WHAT THE EXERCISE ASKS: Nothing but the lines from the one that contains "h ++ leBytes" through the end of the listing should appear, set down exactly.

RECORD EXCERPTS:
-- ==== Sys2Proof/Machine/Mgmt.lean ====
section
/-! DEFINITION. The management command set and the mailbox (R629, R714, R715, R724 to R728), and the SPDM responder
(R631 to R634). -/

namespace Sys2Proof.Machine
open Sys2Proof

/-- What a command answers: the state, STATUS, the data (R724). -/
abbrev MgAns := Dev × Nat × List Byte

/-- STATUS of a response (R724). -/
def stOk : Nat := 0
def stBadCode : Nat := 1
def stBadArg : Nat := 2
def stDenied : Nat := 3
def stNotPowered : Nat := 5
def stStaleTerm : Nat := 6

/-- An answer that changes nothing. -/
def refuse (s : Dev) (st : Nat) : MgAns := (s, st, [])

/-- The bytes of a register as the management controller sees it (R725). -/
def regBytes (s : Dev) (o : Nat) : List Byte := leBytes 8 (ioVal s .mgmt o).toNat

/-! ### Who may send what (R714, R715, R725, R726, R758) -/

/-- Commands that only read. -/
def cmdReads (code : Nat) : Bool := code == 1 || code == 2 || code == 4 || code == 5 || code == 6
/-- Commands the host may send. -/
def cmdHost (code : Nat) : Bool := code != 3 && code != 10 && code != 12
/-- Commands that carry a term to check. -/
def cmdTermed (code : Nat) : Bool := code == 3 || decide (7 ≤ code)

/-- Has the interface a dynamic address (R721)? -/
def i3cUp (s : Dev) (b : Bool) : Bool := mget 0 s.mgmt.i3c (b2n b) != 0

/-- Does a command reach the management controller and is it answered: firmware or recovery, the transport, the BIST stop? -/
def mgHears (s : Dev) (src : MgSrc) (code : Nat) : Bool :=
  s.pwr.vmgmt && (fwUp s || s.mgmt.stage == 14) &&
  match src with
  | .manager b _ => if s.mgmt.bootStop then i3cUp s b && (code == 1 || code == 5) else i3cUp s b || (fwUp s && lenysUp s)
  | .host port => !s.mgmt.bootStop && fwUp s && (hportOf s port).dlUp && mget 0 s.mgmt.eid port != 0

/-- A command under the rules of its source and its term, then by its own rule. (log entry 60, DEDUCED) -/
def mgJudge (s : Dev) (src : MgSrc) (code : Nat) (run : Dev → MgAns) : MgAns :=
  if s.mgmt.stage = 14 ∧ code ≠ 1 ∧ code ≠ 8 then refuse s stBadCode
  else match src with
  | .host port => if !(cmdHost code) || (!(cmdReads code) && port.val != s.ctrlPort) then refuse s stDenied else run s
  | .manager _ term => if cmdTermed code && decide (term < s.kiln.term) then refuse s stStaleTerm else run s

/-- A command response from byte 8 on (R724). -/
def mgReply (code st : Nat) (data : List Byte) : List Byte := leBytes 1 code ++ leBytes 1 st ++ leBytes 2 data.length ++ data

/-- Where a response goes. -/
def mgDst : MgSrc → Nat
  | .manager b _ => 0x100 + b2n b
  | .host port => 0x200 + port.val

/-- Serve a command that came as a message. -/
def mgServe (s : Dev) (src : MgSrc) (code : Nat) (run : Dev → MgAns) : Dev :=
  if !(mgHears s src code) then s
  else
    let r := mgJudge s src code run
    send r.1 (.mctp (mgDst src) 2 (padWords (mgReply code r.2.1 r.2.2)))

/-! ### The commands (R725) -/

/-- GET_ID. -/
def cmdGetId (s : Dev) : MgAns := (s, stOk, [0x00, 0x08, 0x10, 0x800].flatMap (regBytes s))

/-- REG_READ. -/
def cmdRegRead (off : Nat) (s : Dev) : MgAns :=
  if off % 8 ≠ 0 ∨ !(inBlock off) then refuse s stBadArg
  else if !(railsUp s) && !(onVmgmt off) then refuse s stNotPowered
  else
    let r := regReadIo s .mgmt off false
    (r.1, stOk, r.2)

/-- The registers REG_WRITE may write. -/
def mgWritable (off : Nat) : Bool :=
  off / 0x10000 == 0xB || off == 0x030018 || off == 0x030020 || off == 0x020028

/-- REG_WRITE. -/
def cmdRegWrite (off : Nat) (v : Word) (s : Dev) : MgAns :=
  if off % 8 ≠ 0 ∨ !(inBlock off) then refuse s stBadArg
  else if !(mgWritable off) then refuse s stDenied
  else if !(railsUp s) && !(onVmgmt off) then refuse s stNotPowered
  else (regWriteIo s .mgmt off false v, stOk, [])

/-- The entries of the knot-map image from 0x40 on (R32). -/
def knotBody (s : Dev) : List Byte :=
  let m := s.knots.eff
  colBytes s ++ (List.range 16).flatMap (fun p => leBytes 2 (mget lnyFactory s.knots.eff.lny p)) ++
    leBytes 24 (packElems 1 192 (fun pc => b2n (pcOut s pc))) ++ leBytes 8 0 ++
    (List.range 288).flatMap (fun p => leBytes 1 (mget 0 m.func p)) ++ m.repairs.flatMap (fun w => leBytes 8 w.toNat)

/-- The knot-map image (R32). -/
def knotImage (s : Dev) : List Byte :=
  let b := knotBody s
  let f := s.knots.fac.repairs.length
  leBytes 4 0x00010000 ++ leBytes 4 (0x40 + b.length) ++ leBytes 8 s.knots.gen.toNat ++ leBytes 4 f ++
    leBytes 4 (s.knots.eff.repairs.length - f) ++ leBytes 4 (crc32 b).toNat ++ leBytes 36 0 ++ b

/-- GET_KNOT. -/
def cmdGetKnot (off len : Nat) (s : Dev) : MgAns :=
  let img := knotImage s
  if 1024 < len ∨ img.length < off + len then refuse s stBadArg else (s, stOk, (img.drop off).take len)

/-- A log record as it is stored (R708). -/
def recBytes (r : LogRec) : List Byte :=
  let h := leBytes 1 r.stream ++ leBytes 1 (8 * r.payload.length) ++ leBytes 2 0 ++ leBytes 4 r.seq
  let p := r.payload.flatMap (fun w => leBytes 8 w.toNat)
  h ++ leBytes 4 (crc32 (h ++ p)).toNat ++ leBytes 4 0 ++ p

/-- Items in order as long as the whole fits 1,024 bytes (log entry 60, DEDUCED). -/
def fitItems : List (List Byte) → Nat → List Byte
  | [], _ => []
  | b :: r, used => if used + b.length ≤ 1024 then b ++ fitItems r (used + b.length) else []

/-- GET_LOG. -/
def cmdGetLog (stream first count : Nat) (s : Dev) : MgAns :=
  if 3 < stream then refuse s stBadArg
  else
    let rs := (streamRecs s.mgmt stream).filter (fun r => decide (first ≤ r.seq) && decide (r.seq < first + count))
    (s, stOk, fitItems (rs.map recBytes) 0)

/-- GET_TLM. -/
def cmdGetTlm (first count : Nat) (s : Dev) : MgAns :=
  let rs := s.mgmt.tlm.filter (fun w => let k := fld (w.getD 1 0) 31 0; decide (first ≤ k) && decide (k < first + count))
  (s, stOk, fitItems (rs.map (fun w => w.flatMap (fun x => leBytes 8 x.toNat))) 0)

FINISHED EXERCISE:
  h ++ leBytes 4 (crc32 (h ++ p)).toNat ++ leBytes 4 0 ++ p

/-- Items in order as long as the whole fits 1,024 bytes (log entry 60, DEDUCED). -/
def fitItems : List (List Byte) → Nat → List Byte
  | [], _ => []
  | b :: r, used => if used + b.length ≤ 1024 then b ++ fitItems r (used + b.length) else []

/-- GET_LOG. -/
def cmdGetLog (stream first count : Nat) (s : Dev) : MgAns :=
  if 3 < stream then refuse s stBadArg
  else
    let rs := (streamRecs s.mgmt stream).filter (fun r => decide (first ≤ r.seq) && decide (r.seq < first + count))
    (s, stOk, fitItems (rs.map recBytes) 0)

/-- GET_TLM. -/
def cmdGetTlm (first count : Nat) (s : Dev) : MgAns :=
  let rs := s.mgmt.tlm.filter (fun w => let k := fld (w.getD 1 0) 31 0; decide (first ≤ k) && decide (k < first + count))
  (s, stOk, fitItems (rs.map (fun w => w.flatMap (fun x => leBytes 8 x.toNat))) 0)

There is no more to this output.